Comieron casi en silencio, intercambiando miradas. El Tirao con voracidad, aunque no tenía hambre. Ella jugueteando con el calabacín y el pimiento como una niña en su primer día de comedor escolar.

—Mamá, ¿por qué no le has querido dar un beso a Rodrigo? ¿No ves que hoy está muy triste? —preguntó la niña desde la sombra del cortinaje.

—Estaba muy rico —dijo el Tirao recostándose precariamente en aquella silla mucho menos ruda que su espalda.

—Él a mí siempre me daba besos y me acariciaba —insistió la hija, y las cortinas de cretona alentaron un poco.

—Siempre dices lo mismo —contestó la Charita—. Todo está siempre rico. No te creo.

—Y, cuando tú estabas muy malita por las inyecciones y te dormías sin darme las buenas noches, él venía a mi camita y me daba calor. ¿Por qué no le das un beso, que yo no puedo?

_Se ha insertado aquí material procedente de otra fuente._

theorem witness_resumeRequest_2 :
    (∀ s ∈ [carriage (fun c => { c with state := .lost }) (faulted .carriageStall running)], s.hears ∧
      s.power.state ≠ .starting ∧ s.power.softReset = none ∧ s.faults.x ≠ none ∧ s.levels.closed = true ∧
      s.levels.present = true ∧ s.levels.ribbonEnd = false ∧ s.levels.tapeEnd = false ∧ s.selfTest = none ∧
      s.power.entering = none ∧ s.power.startUp = none ∧ s.quiet ∧ OrdersOk s.seq ∧ s.executing = none ∧
      s.carriage.state = .lost) := by decide

theorem witness_resumeRequest_3 :
    (∀ s ∈ [lift (fun l => { l with state := .unknown }) (faulted .liftStall running)], s.hears ∧
      s.power.state ≠ .starting ∧ s.power.softReset = none ∧ s.faults.x ≠ none ∧ s.levels.closed = true ∧
      s.levels.present = true ∧ s.levels.ribbonEnd = false ∧ s.levels.tapeEnd = false ∧ s.selfTest = none ∧
      s.power.entering = none ∧ s.power.startUp = none ∧ s.quiet ∧ OrdersOk s.seq ∧ s.executing = none ∧
      s.lift.state = .unknown) := by decide

theorem witness_resumeRequest_4 :
    (∀ s ∈ [wheel (fun v => { v with state := .unknown }) (faulted .wheelStall running)], s.hears ∧
      s.power.state ≠ .starting ∧ s.power.softReset = none ∧ s.faults.x ≠ none ∧ s.levels.closed = true ∧
      s.levels.present = true ∧ s.levels.ribbonEnd = false ∧ s.levels.tapeEnd = false ∧ s.selfTest = none ∧
      s.power.entering = none ∧ s.power.startUp = none ∧ s.quiet ∧ OrdersOk s.seq ∧ s.executing = none ∧
      s.wheel.state = .unknown) := by decide

theorem witness_resumeRequest_5 :
    (∀ s ∈ [hammer (fun d => { d with state := .on }) (wheel (fun v => { v with state := .unknown }) (faulted .wheelStall running)), hammer (fun d => { d with state := .rest }) (wheel (fun v => { v with state := .off }) (faulted .coverOpen running))], s.hears ∧
      s.power.state ≠ .starting ∧ s.power.softReset = none ∧ s.faults.x ≠ none ∧ s.levels.closed = true ∧
      s.levels.present = true ∧ s.levels.ribbonEnd = false ∧ s.levels.tapeEnd = false ∧ s.selfTest = none ∧
      s.power.entering = none ∧ s.power.startUp = none ∧ (s.hammer.state = .on ∨ s.hammer.state = .rest) ∧
      OrdersOk s.seq ∧ s.executing = none ∧ (s.wheel.state = .unknown ∨ s.wheel.state = .off)) := by decide

theorem witness_resumeRequest_6 :
    (∀ s ∈ [faulted .wheelMismatch running], s.hears ∧ s.power.state ≠ .starting ∧ s.power.softReset = none ∧
      s.faults.x ≠ none ∧ s.levels.closed = true ∧ s.levels.present = true ∧ s.levels.ribbonEnd = false ∧
      s.levels.tapeEnd = false ∧ s.selfTest = none ∧ s.power.entering = none ∧ s.power.startUp = none ∧ s.quiet ∧
      OrdersOk s.seq ∧ s.executing = none ∧ s.faults.x.map (·.kind) = some .wheelMismatch) := by decide

theorem witness_resumeRequest_7 :
    (∀ s ∈ [levels (fun l => { l with closed := false }) (faulted .coverOpen running)], s.hears ∧
      s.power.state ≠ .starting ∧ s.power.softReset = none ∧ s.levels.closed = false) := by decide

theorem witness_flushRequest :
    running.hears ∧
    running.seq.state ≠ .stopped ∧
    running.selfTest = none ∧
    running.power.wake = none ∧
    running.power.state = .run ∧
    running.power.entering = none ∧
    running.power.startUp = none ∧
    running.power.softReset = none ∧
    State.reset.hears ∧
    State.reset.power.state = .starting ∧
    (resting .standby running).power.state ≠ .run ∧
    (resting .standby running).hears ∧
    (queued [orderOf 0 .move] running).executing = none ∧
    (queued [orderOf 0 .move] running).seq.queue ≠ [] ∧
    (queued [orderOf 0 .move] running).comp.line.all (fun c => !c.unreleased) = true ∧
    1 = (([{ orderOf 0 .move with group := 3 }] : List Order).filter (fun o => o.group = 3)).length := by decide

theorem witness_flushRequest_2 :
    (∀ s ∈ [seq (fun q => { q with groups := [{ id := 3, kind := .line, remaining := 1 }] }) (queued [{ orderOf 0 .move with group := 3 }] running)], s.hears ∧
      s.power.state = .run ∧ s.seq.state ≠ .stopped ∧ s.selfTest = none ∧ s.power.wake = none ∧
      s.power.entering = none ∧ s.power.startUp = none ∧ s.power.softReset = none ∧ NumbersOk s.seq ∧
      s.executing = none ∧ s.seq.queue ≠ [] ∧ (∀ c ∈ s.comp.line, c.unreleased = false) ∧
      ((s.seq.queue ++ s.seq.stage).filter (fun o => o.group = 3)).length = 1) ∧
    (∀ s ∈ [resting .standby running], s.hears ∧ s.power.state ≠ .run ∧ s.seq.state ≠ .stopped ∧
      s.selfTest = none ∧ s.power.wake = none) := by decide

theorem witness_restRequests :
    running.hears ∧
    running.power.entering = none ∧
    State.reset.hears ∧
    State.reset.power.state = .starting ∧
    running.restful = true ∧
    running.lift.state = .held .view ∧
    running.power.state = .run ∧
    (keyed 0x61 running).restful = false ∧
    running.quiet ∧
    (lift (fun l => { l with state := .held .print }) running).restful = true ∧
    (resting .standby running).hears ∧
    (resting .sleep running).hears ∧
    running.power.wake = none ∧
    running.power.softReset = none ∧
    (power (fun p => { p with state := .sleep, wake := some ⟨.running, .running, 120, []⟩ }) running).power.wake ≠ none ∧
    (∀ s ∈ [lift (fun l => { l with state := .held .print }) running], s.hears ∧ s.power.entering = none ∧
      s.power.state = .run ∧ s.restful = true ∧ s.quiet ∧ s.lift.state = .held .print) := by decide

theorem witness_restRequests_2 :
    (∀ s ∈ [keyed 0x61 running], s.hears ∧ s.power.entering = none ∧ s.power.state = .run ∧ s.restful = false) ∧
    (∀ s ∈ [power (fun p => { p with state := .sleep, wake := some ⟨.running, .running, 120, []⟩ }) running], s.hears ∧
      s.power.entering = none ∧ s.power.state = .sleep ∧ s.power.wake ≠ none) := by decide

theorem witness_offAndWake :
    running.hears ∧
    State.reset.hears ∧
    State.reset.power.state = .starting ∧
    running.power.state ≠ .starting ∧
    running.power.wake = none ∧
    running.power.softReset = none ∧
    running.comp.keys = [] ∧
    running.seq.queue = [] ∧
    running.seq.stageState = .empty ∧
    running.faults.x = none ∧
    running.faults.p = none ∧
    running.selfTest = none ∧
    running.quiet ∧
    running.lift.state = .held .view ∧
    (power (fun p => { p with deepOff := some .replying }) (link (fun l => { l with tx := some ⟨⟨0x59, [0]⟩, true⟩ }) running)).link.tx
  = some ⟨⟨0x59, [0]⟩, true⟩ ∧
    (power (fun p => { p with deepOff := some .replying }) running).power.deepOff = some .replying ∧
    running.power.wakeAfterOff = false ∧
    (lift (fun l => { l with state := .held .print }) running).lift.state = .held .print ∧
    (resting .standby running).hears ∧
    (resting .deepOff running).link.replies.length < 8 ∧
    (platen (fun p => { p with knobSeen := true }) running).platen.knobSeen = true := by decide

—Tú también la has oído —dijo la Charita levantándose y recogiendo los platos.

—Yo no he oído nada.

—Siempre vuelve los miércoles. Como tú.

—Sólo yo vuelvo los miércoles.

—No, tú nunca vienes solo.

—He conocido a otra niña… —dice la voz infantil.

La Charita dejó los platos en el fregadero y después se encerró en el cuarto de baño, como todos los miércoles. Y como todos los miércoles el Tirao aprovechó para abrir todos los cajones de la casa y buscar. Trankimazines, diazepanes, yurelax, analgilasa, noctamid, neurontín. Nada raro. Lo de siempre. Y el tiempo pasando sin que ella saliera. Y, como cada miércoles, él descolgó la guitarra de su padre de la pared y le arañó algunos punteos, y le arrancó una taranta balbuceada mientras escuchaba cómo la cisterna sonaba dos, tres, cuatro veces. La Charita salió y dijo lo de cada semana.

—¿Por qué no te llevas la guitarra?

—Ahora hay mucha humedad en el chabolo. Se echaría a perder.

Era la explicación de invierno. En otoño el problema para la guitarra del padre muerto son los cambios bruscos de temperatura. En verano, la humedad relativa. En primavera, la alergia del bordón al polen de la amapola o cualquier otra estupidez. Pero la guitarra se queda aquí. La guitarra es mi ancla entre tus pechos, Charita.

—¿Por qué paras? Sigue tocando —como cada miércoles.

—No —igual que cada miércoles.

—Por favor —lo mismo de cada miércoles.

Y el gitano, como siempre, se fue por caleseras, como para invitarla a un viaje guiado sin estribillos.

—No lo parece, pero es muy triste —dijo ella como cada miércoles.

El gitano colgó la guitarra de su padre y obligó a la Charita a sentarse a su lado en el sofá de falso cuero. Y la abrazó como cada miércoles, y como cada miércoles ella parecía un gorrión alquilado en un nido enorme de cigüeñas. Estuvieron así hasta que atardeció.

—No me toques más. Vete —como en los malos miércoles.

El gitano la desabrazó y se levantó. La Charita lo siguió, más pequeña pero más fuerte que él. Antes de cerrarle al Tirao la puerta en la espalda, le dijo con odio:

—Un día voy a romper la guitarra de tu padre —como en los miércoles terribles.